====== INFORMATION SHOWN

-- ==== Sys2Proof/Laws/Memory.lean ====
section
/-! SUPPORT. Memory's two writes: both keep its canonical form, a read after a write gives what was written, every other byte stays. -/

namespace Sys2Proof.Machine

theorem wf_putBytes (bs : List Byte) (pa : Nat) {m : SMap Byte} (h : Memory.wf m = true) : Memory.wf (putBytes bs pa m) = true := by
  induction bs generalizing pa m with
  | nil => exact h
  | cons b bs ih => exact ih (pa + 1) (smWf_smPut pa b h)
/-- A write keeps the canonical form. -/
theorem wf_writeBytes (pa : Nat) (bs : List Byte) {s : State} (h : Memory.wf s.mem.bytes = true) :
    Memory.wf (writeBytes pa bs s).mem.bytes = true := wf_putBytes bs pa h
/-- Zeroing keeps the canonical form. -/
theorem wf_zeroBytes (pa n : Nat) {s : State} (h : Memory.wf s.mem.bytes = true) : Memory.wf (zeroBytes pa n s).mem.bytes = true :=
  smWf_filter _ h
theorem wf_reset : Memory.wf State.reset.mem.bytes = true := rfl

theorem smGet_putBytes (bs : List Byte) (pa a : Nat) (m : SMap Byte) :
    smGet byteDef (putBytes bs pa m) a = if pa ≤ a ∧ a < pa + bs.length then bs.getD (a - pa) 0 else smGet byteDef m a := by
  induction bs generalizing pa m with
  | nil => simp [putBytes, show ¬(pa ≤ a ∧ a < pa) by omega]
  | cons b bs ih =>
    simp only [putBytes, ih, smGet_smPut, List.length_cons]
    by_cases h : a = pa
    · subst h; simp
    · by_cases h2 : pa + 1 ≤ a ∧ a < pa + 1 + bs.length
      · rw [if_pos h2, if_pos (by omega), show a - pa = (a - (pa + 1)) + 1 by omega, List.getD_cons_succ]
      · rw [if_neg h2, if_neg h, if_neg (by omega)]
/-- Every byte after a write: the byte written, or what stood there. -/
theorem readByte_writeBytes (pa a : Nat) (bs : List Byte) (s : State) :
    readByte (writeBytes pa bs s) a = if pa ≤ a ∧ a < pa + bs.length then bs.getD (a - pa) 0 else readByte s a :=
  smGet_putBytes bs pa a s.mem.bytes
theorem smGet_filter_in {α : Type} (d : Nat → α) (m : SMap α) (p : Nat → Bool) (a : Nat) :
    smGet d (m.filter fun e => p e.1) a = if p a then smGet d m a else d a := by
  induction m with
  | nil => simp [smGet]
  | cons e m ih =>
    obtain ⟨k, v⟩ := e
    simp only [List.filter_cons]
    by_cases hp : p k = true <;> by_cases hk : k = a
    · subst hk; simp [hp, smGet]
    · simp [hp, smGet, hk, ih]
    · subst hk; simp [hp, smGet, ih]
    · simp [hp, smGet, hk, ih]
/-- Every byte after zeroing. -/
theorem readByte_zeroBytes (pa n a : Nat) (s : State) : readByte (zeroBytes pa n s) a = if pa ≤ a ∧ a < pa + n then 0 else readByte s a := by
  unfold readByte zeroBytes
  rw [smGet_filter_in byteDef s.mem.bytes (fun x => decide (x < pa ∨ pa + n ≤ x)) a]
  by_cases h : pa ≤ a ∧ a < pa + n
  · rw [if_pos h, if_neg (by simp; omega)]; rfl
  · rw [if_neg h, if_pos (by simp; omega)]

end Sys2Proof.Machine
end

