/-- What drives a pad depends neither on the pads' levels nor, but for an output of a timer, on the timers. -/
theorem padDrive_congr {tm : Time} {i : Intc} {rg : SMap Word32} {a b : BitVec 9} {l : BitVec 32} (n : Fin 32)
    (ht : t = { s with time := tm, intc := i, ctl := { s.ctl with regs := rg }, power := { s.power with wakeLatch := a, wakeLast := b },
                       pads := { s.pads with level := l } })
    (hregs : ∀ o, o / 0x100000 ≠ 3 → reg t o = reg s o) (hnow : nowNs t = nowNs s)
    (htout : padFsel s n.val = 2 → 24 ≤ n.val → ∀ k, tLvl t k = tLvl s k) : padDrive t (.gpio n) = padDrive s (.gpio n) := by
  have hlt := n.isLt
  have hcfg := padCfg_of_regs hregs n
  have hreg (o : Nat) (ho : o < 0x100000) : reg t (padReg o) = reg s (padReg o) := hregs _ (by unfold padReg; omega)
  have hpads : t.pads = { s.pads with level := l } := by rw [ht]
  have hpower : t.power = { s.power with wakeLatch := a, wakeLast := b } := by rw [ht]
  have hfsel : padFsel t n.val = padFsel s n.val := by rw [padFsel, hpads]; rfl
  have hrel : padReleasing t n.val = padReleasing s n.val := by rw [padReleasing, hpads]; rfl
  have hsinks (m : Nat) (hm : m < 32) : ledSinks t m = ledSinks s m := by
    have hled : ledOn t m = ledOn s m := by rw [ledOn, hreg (0x210 + 4 * m) (by omega), ledOn]
    have hperiod : ledPeriod t m = ledPeriod s m := by rw [ledPeriod, rfld, hreg (0x210 + 4 * m) (by omega), ledPeriod, rfld]
    rw [ledSinks, hreg 0x200 (by omega), hled, hperiod, hnow, ledSinks]
  have hfun : functionDrive t n.val = functionDrive s n.val := by
    unfold functionDrive
    rw [hfsel, hcfg]
    split
    · rfl
    · simp only [hpads, hreg (0x300 + 32 * ((n.val - 24) / 2)) (by omega), hsinks (n.val - 28) (by omega)]
    · next hsel =>
      split
      · rfl
      · simp only [toutDrive, hcfg, htout hsel (by omega)]
    · rfl
  have hoff : outputsOff t = outputsOff s := by rw [outputsOff, hpower]; rfl
  have hscan : scanDrive t = scanDrive s := by rw [scanDrive, hpads]; rfl
  simp only [padDrive, hpower, hoff, hscan, hrel, hfun]

/-- A pad that is an input of a timer is no output of one. -/
theorem fsel_of_tinOf {n f k : Nat} (h : tinOf n f = some k) : k < 16 ∧ ¬(f = 2 ∧ 24 ≤ n) := by
  unfold tinOf at h
  split_ifs at h <;> cases h <;> omega

/-! ### A change of level (24 R577 to R579) -/

theorem padFollow_frame (n : Nat) (was : Bool) (s : State) :
    ∃ i a b, padFollow n was s = { s with intc := i, power := { s.power with wakeLatch := a, wakeLast := b } } := by
  unfold padFollow
  dsimp only
  obtain ⟨i, hi⟩ := setLine_eq (s := s) (160 + n) (padIn s n)
  split
  · obtain ⟨x, y, h⟩ := latchWake_eq wakeGpio (setLine (160 + n) (padIn s n) s)
    rw [h, hi]
    exact ⟨i, x, y, rfl⟩
  · exact ⟨i, _, _, hi⟩
theorem lineHigh_padFollow (n m : Nat) (was : Bool) (s : State) :
    lineHigh (padFollow n was s) m = if m = 160 + n then padIn s n else lineHigh s m := by
  rw [← lineHigh_setLine]
  unfold padFollow
  dsimp only
  split
  · obtain ⟨x, y, h⟩ := latchWake_eq wakeGpio (setLine (160 + n) (padIn s n) s)
    rw [h]
    rfl
  · rfl
theorem wakeLatch_padFollow {was : Bool} (hnow : padIn s n = true) (hwas : was = false) (hen : (padCfg s n).getLsbD 11 = true) (hon : wakeOn s 3 = true)
    (hexit : s.power.exiting = false) (hp : s.power.pstate ≠ 0) : (padFollow n was s).power.wakeLatch = s.power.wakeLatch ||| 8 := by
  obtain ⟨i, hi⟩ := setLine_eq (s := s) (160 + n) true
  unfold padFollow
  rw [hnow, hwas, hen]
  show (latchWake wakeGpio (setLine (160 + n) true s)).power.wakeLatch = _
  rw [hi]
  exact wakeLatch_latchWake (s := { s with intc := i }) hon hexit hp

/-- The levels with that of pad `n` become `b`. -/
def levelled (n : Nat) (b : Bool) (s : State) : State := setPads (fun p => { p with level := putFld p.level n n b.toNat }) s
theorem level_putFld (l : BitVec 32) (n : Fin 32) (b : Bool) {m : Nat} :
    (putFld l n.val n.val b.toNat).getLsbD m = if m = n.val then b else l.getLsbD m := by
  rw [getLsbD_putFld _ _ _ le_rfl n.isLt]
  by_cases hm : m = n.val
  · subst hm
    cases b <;> simp
  · rw [if_neg (by omega), if_neg hm]
theorem padIn_levelled (n : Fin 32) (b : Bool) (s : State) : padIn (levelled n.val b s) n.val = (b != (padCfg s n.val).getLsbD 10) := by
  show ((putFld s.pads.level n.val n.val b.toNat).getLsbD n.val != _) = _
  rw [level_putFld, if_pos rfl]
  rfl

/-- A pad that no timer follows: its source line takes the level. -/
theorem padLevel_plain (n : Fin 32) (b : Bool) (h : padReleasing s n.val = true ∨ tinOf n.val (padFsel s n.val) = none) :
    padLevel n b s = padFollow n.val (padIn s n.val) (levelled n.val (padShows s n b) s) := by
  unfold padLevel
  dsimp only
  obtain h | h := h <;> rw [h]
  · rfl
  · exact ite_self _
/-- A pad that a timer follows: the timer's input takes the level too. -/
theorem padLevel_tin (n : Fin 32) (b : Bool) {k : Nat} (hr : padReleasing s n.val = false) (h : tinOf n.val (padFsel s n.val) = some k) :
    padLevel n b s = tinLevel k (padShows s n b) (padFollow n.val (padIn s n.val) (levelled n.val (padShows s n b) s)) := by
  unfold padLevel
  rw [hr, h]
  rfl
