-- ==== Sys2Proof/Machine/Memory.lean ====
section
/-! DEFINITION. A memory by itself (10_state.md R34, R35): one byte read, written or given up, and the canonical form. -/

namespace Sys2Proof.Machine

/-- The byte at an address; none for a cell that holds no value (R37; log 2). -/
def Memory.read : Memory → Nat → Option Byte
  | [], _ => none
  | (b, w) :: m, a => if a = b then some w else Memory.read m a

/-- The memory with `v` at address `a`, addresses still rising. -/
def Memory.write : Memory → Nat → Byte → Memory
  | [], a, v => [(a, v)]
  | (b, w) :: m, a, v =>
    if a < b then (a, v) :: (b, w) :: m
    else if a = b then (a, v) :: m
    else (b, w) :: Memory.write m a v

/-- The memory with no value at address `a`. -/
def Memory.erase (m : Memory) (a : Nat) : Memory := m.filter (fun c => c.1 != a)

/-- The memory whose cell `a` holds what `v` says: a byte, or no value. -/
def Memory.put (m : Memory) (a : Nat) (v : Option Byte) : Memory :=
  match v with
  | some b => m.write a b
  | none => m.erase a

/-- The memory with the `n` cells from `src` copied to the `n` cells from `dst`, a cell without value as one without
value (R254; log 29). -/
def Memory.copy (m : Memory) (src dst : Nat) : Nat → Memory
  | 0 => m
  | n + 1 => (Memory.copy m src dst n).put (dst + n) (m.read (src + n))

/-- The canonical form: addresses strictly rising. -/
def Memory.wf (m : Memory) : Bool := decide (m.Pairwise (fun c d => c.1 < d.1))

/-- Every listed address is below `n`. -/
def Memory.below (n : Nat) (m : Memory) : Bool := m.all (fun c => c.1 < n)

end Sys2Proof.Machine
end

============

■ WHAT TO WORK ON
When a line holds the string "written", pull it out of the listing.

■ SOLVED EXERCISE
/-! SUPPORT. Memory's two writes: both keep its canonical form, a read after a write gives what was written, every other byte stays. -/
/-- Every byte after a write: the byte written, or what stood there. -/
/-! DEFINITION. A memory by itself (10_state.md R34, R35): one byte read, written or given up, and the canonical form. -/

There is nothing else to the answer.